Definitely not “Saved by the Bell”
A man from Vermont learned that looking up clips from 1990s sitcom “Saved by the Bell” and driving on the open road don’t exactly mix. The man sideswiped a police car while trying to find an episode of the TV show on the internet. The 55-year-old was arrested after he hit a Thetford Police Department squad car on Interstate 91. The officer of that vehicle was aiding another motorist at the time. The man didn’t notice and continued driving for a short distance. Luckily, he stopped the car before he was charged with “fleeing the scene of a crash.” But what episode enraptured the 55-year-old man? “Screech’s Spaghetti Sauce,” an episode from 1992 in which Screech makes a hit spaghetti sauce during a campus TV show. The man’s court date is July 31.
Power Wheels DUI
A 25-year-old woman from South Carolina won’t be charged with driving under the influence for driving a Power Wheels electric toy truck down the road. Instead, she’s charged with public intoxication. Officers stated that she was driving about a mile from her home in Walhalla, South Carolina when they stopped her. Why did this 25-year-old woman decided to take a drive in a Power Wheels truck? Probably the booze. But maybe childhood nostalgia? No, it was definitely the booze.

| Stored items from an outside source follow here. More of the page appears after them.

-- ==== Sys2Proof/Machine/Holds.lean ====
section
/-! DEFINITION. The Hold Table (chapter 9): making holds, post frames, release, auto-release, discard. -/

namespace Sys2Proof.Machine

/-- The held total: the slots of all groups together (R148). -/
def HoldTable.total (t : HoldTable) : Nat := (t.groups.map (fun g => g.slots.length)).sum

/-- The lowest id of 1–8 that no group has (R148). -/
def HoldTable.freeId (t : HoldTable) : Option Nat :=
  (List.range' 1 Config.holdCapacity).find? (fun n => !t.groups.any (fun g => decide (g.id = n)))

/-- The group of an id. -/
def HoldTable.group? (t : HoldTable) (id : Nat) : Option Group := t.groups.find? (fun g => decide (g.id = id))

/-- What R150 decides: the cause code of a refusal, or the group id and the number of frames held. -/
inductive HoldDecision where
  | refused (cause : Nat)
  | made (id h : Nat)
  deriving DecidableEq, Repr

/-- The decision on a hold of stream i with a pre count (R150). -/
def State.decideHold (s : State) (i : Fin 16) (pre : Nat) : HoldDecision :=
  let candidates := s.pool.candidates i
  let unheld := s.pool.unheldCount (s.stream i).cfg.slotList
  let total := s.holds.total
  let h := min (min pre candidates.length) (min (Config.holdCapacity - total) (unheld - Config.keptUnheld))
  match s.holds.freeId with
  | none => .refused 1
  | some id =>
    if h = 0 then
      if candidates.isEmpty then .refused 2
      else if Config.holdCapacity ≤ total then .refused 3
      else .refused 4
    else .made id h

/-- Hold the slots of a list for a group (R55). -/
def SlotPool.holdAll (p : SlotPool) (g : Nat) (l : List Nat) : SlotPool := l.foldl (fun p n => p.holdFor g n) p

/-- Make a hold of stream i, or refuse it with its notice (R150). -/
def State.makeHold (s : State) (cause : Cause) (i : Fin 16) (pre post : Nat) : State :=
  match s.decideHold i pre with
  | .refused code => s.notify .holdRefused i.val code
  | .made id h =>
    let taken := (s.pool.candidates i).take h
    let s1 := (s.modPool (fun p => p.holdAll id taken)).modHolds (fun t =>
      { t with groups := t.groups ++ [⟨id, cause, i, s.time, taken.reverse, post⟩] })
    let s2 := s1.notify .holdMade id (256 * i.val + h)
    if h < pre then s2.notify .holdClamped id (pre - h) else s2

/-- Change the first group of which p holds. -/
def modFirstGroup (p : Group → Bool) (f : Group → Group) : List Group → List Group
  | [] => []
  | g :: gs => if p g then f g :: gs else g :: modFirstGroup p f gs

/-- A group of stream i that waits for post frames (R154). -/
def Group.waits (i : Fin 16) (g : Group) : Bool := decide (g.stream = i ∧ 0 < g.post)

/-- A group takes a post frame (R154). -/
def Group.takePost (g : Group) (n : Nat) : Group := { g with slots := g.slots ++ [n], post := g.post - 1 }

/-- The Hold Table is told of the new CURRENT slot n of stream i (R154). -/
def State.postFrame (s : State) (i : Fin 16) (n : Nat) : State :=
  match s.holds.groups.find? (Group.waits i) with
  | none => s
  | some g =>
    if s.holds.total < Config.holdCapacity
        ∧ Config.keptUnheld < s.pool.unheldCount (s.stream i).cfg.slotList then
      (s.modPool (fun p => p.holdFor g.id n)).modHolds (fun t =>
        { t with groups := modFirstGroup (Group.waits i) (fun g => g.takePost n) t.groups })
    else
      let cut := s.modHolds (fun t =>
        { t with groups := t.groups.map (fun g => if g.waits i then { g with post := 0 } else g) })
      (s.holds.groups.filter (Group.waits i)).foldl (fun s g => s.notify .holdClamped g.id g.post) cut

/-- Release a group: its slots unheld oldest first, the group removed, the mapping cleared if it names it (R155). -/
def State.releaseGroup (s : State) (g : Group) : State :=
  ((s.modPool (fun p => p.unholdAll g.slots)).modHolds (fun t =>
    { t with
      groups := t.groups.filter (fun x => !decide (x.id = g.id))
      mapping := match t.mapping with
        | none => none
        | some m => if m.group = g.id then none else some m })).notify .holdReleased g.id (256 + g.slots.length)

/-- Auto-release the slot of the mapping in force (R158). -/
def State.autoReleaseMapped (s : State) (m : Mapping) : State :=
  ((s.modPool (fun p => p.unhold m.slot)).modHolds (fun t =>
    { t with
      groups := (t.groups.map (fun g =>
          if g.id = m.group then { g with slots := g.slots.erase m.slot } else g)).filter
        (fun g => !(decide (g.id = m.group) && g.slots.isEmpty))
      mapping := none })).notify .holdReleased m.group (256 * 2 + 1)

/-- Discard every group, oldest first, with its notice, at the drain completion of RETURN TO PASS (R161). -/
def State.discardGroups (s : State) : State :=
  (s.holds.groups.foldl (fun s g => s.notify .holdReleased g.id (256 * 3 + g.slots.length)) s).modHolds
    (fun t => { t with groups := [], mapping := none })

/-- Discard every group without notice, at the drain completion of SOFT RESET (R162). -/
def HoldTable.softReset (t : HoldTable) : HoldTable := { t with groups := [], mapping := none }

end Sys2Proof.Machine
end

A motor enthusiast in Russia has done the impossible and created a tank-car hybrid. The man took a Bentley Continental GT sedan and customized it with tank treads instead of wheels. It took the man about seven months to create the vehicle that he named, “Ultratank,” after several off-road tests and numerous technical challenges in creating the Franken-car creation. Right now, he’s in discussions with authorities in his hometown of Saint Petersburg, Russia, to make his Ultratank street legal.
The baby naming company
A new start-up company wants you to pay them for naming your baby. Future Perfect, a start-up founded by two moms who bonded on the playground over their respective children’s unique names, offers packages starting at $100 to help new parents pick out names for their children. The company even has a 15-minute “namestorming session” over the phone as well as more expensive packages that include a list of 10 suggested first names and 10 suggested middle names for a newborn.
Apocalyptic traffic signs
A digital traffic sign in Houston, Texas, was hacked and displayed apocalyptic messages warning humanity about its Tuesday luncheon appointment with climate catastrophe and imminent extinction. The sign, which is located off Waugh Drive and Allen Parkway in Houston, read flashing messages that stated, “Global warming at work,” “Warning: Hurricane Human,” “Triassic weather ahead,” and everyone’s favorite hit, “We are the asteroid.” It’s still unclear how the hacker gained access to the sign. But that person isn’t alone. Signs along a North Carolina highway were also hacked in May 2018, but those messages warned of “idiots on bikes” prior to the start of a local Ironman competition instead.
A piece of Ludwig
Ever wanted a lock of Classical composer Ludwig van Beethoven’s hair? Well, it’s scheduled to be auctioned off in Great Britain, more than 200 years after Beethoven gave it to a contemporary of his, Anton Halm, as a gift for Halm’s wife. The story doesn’t end there. Halm originally tried buying a lock of Beethoven’s hair from a third party, which ended up being goat hair. So, Beethoven gave him his hair himself. The lock of hair from the 19th century musician/composer is expected to be a high bidding item and could sell between $15,000 and $19,000.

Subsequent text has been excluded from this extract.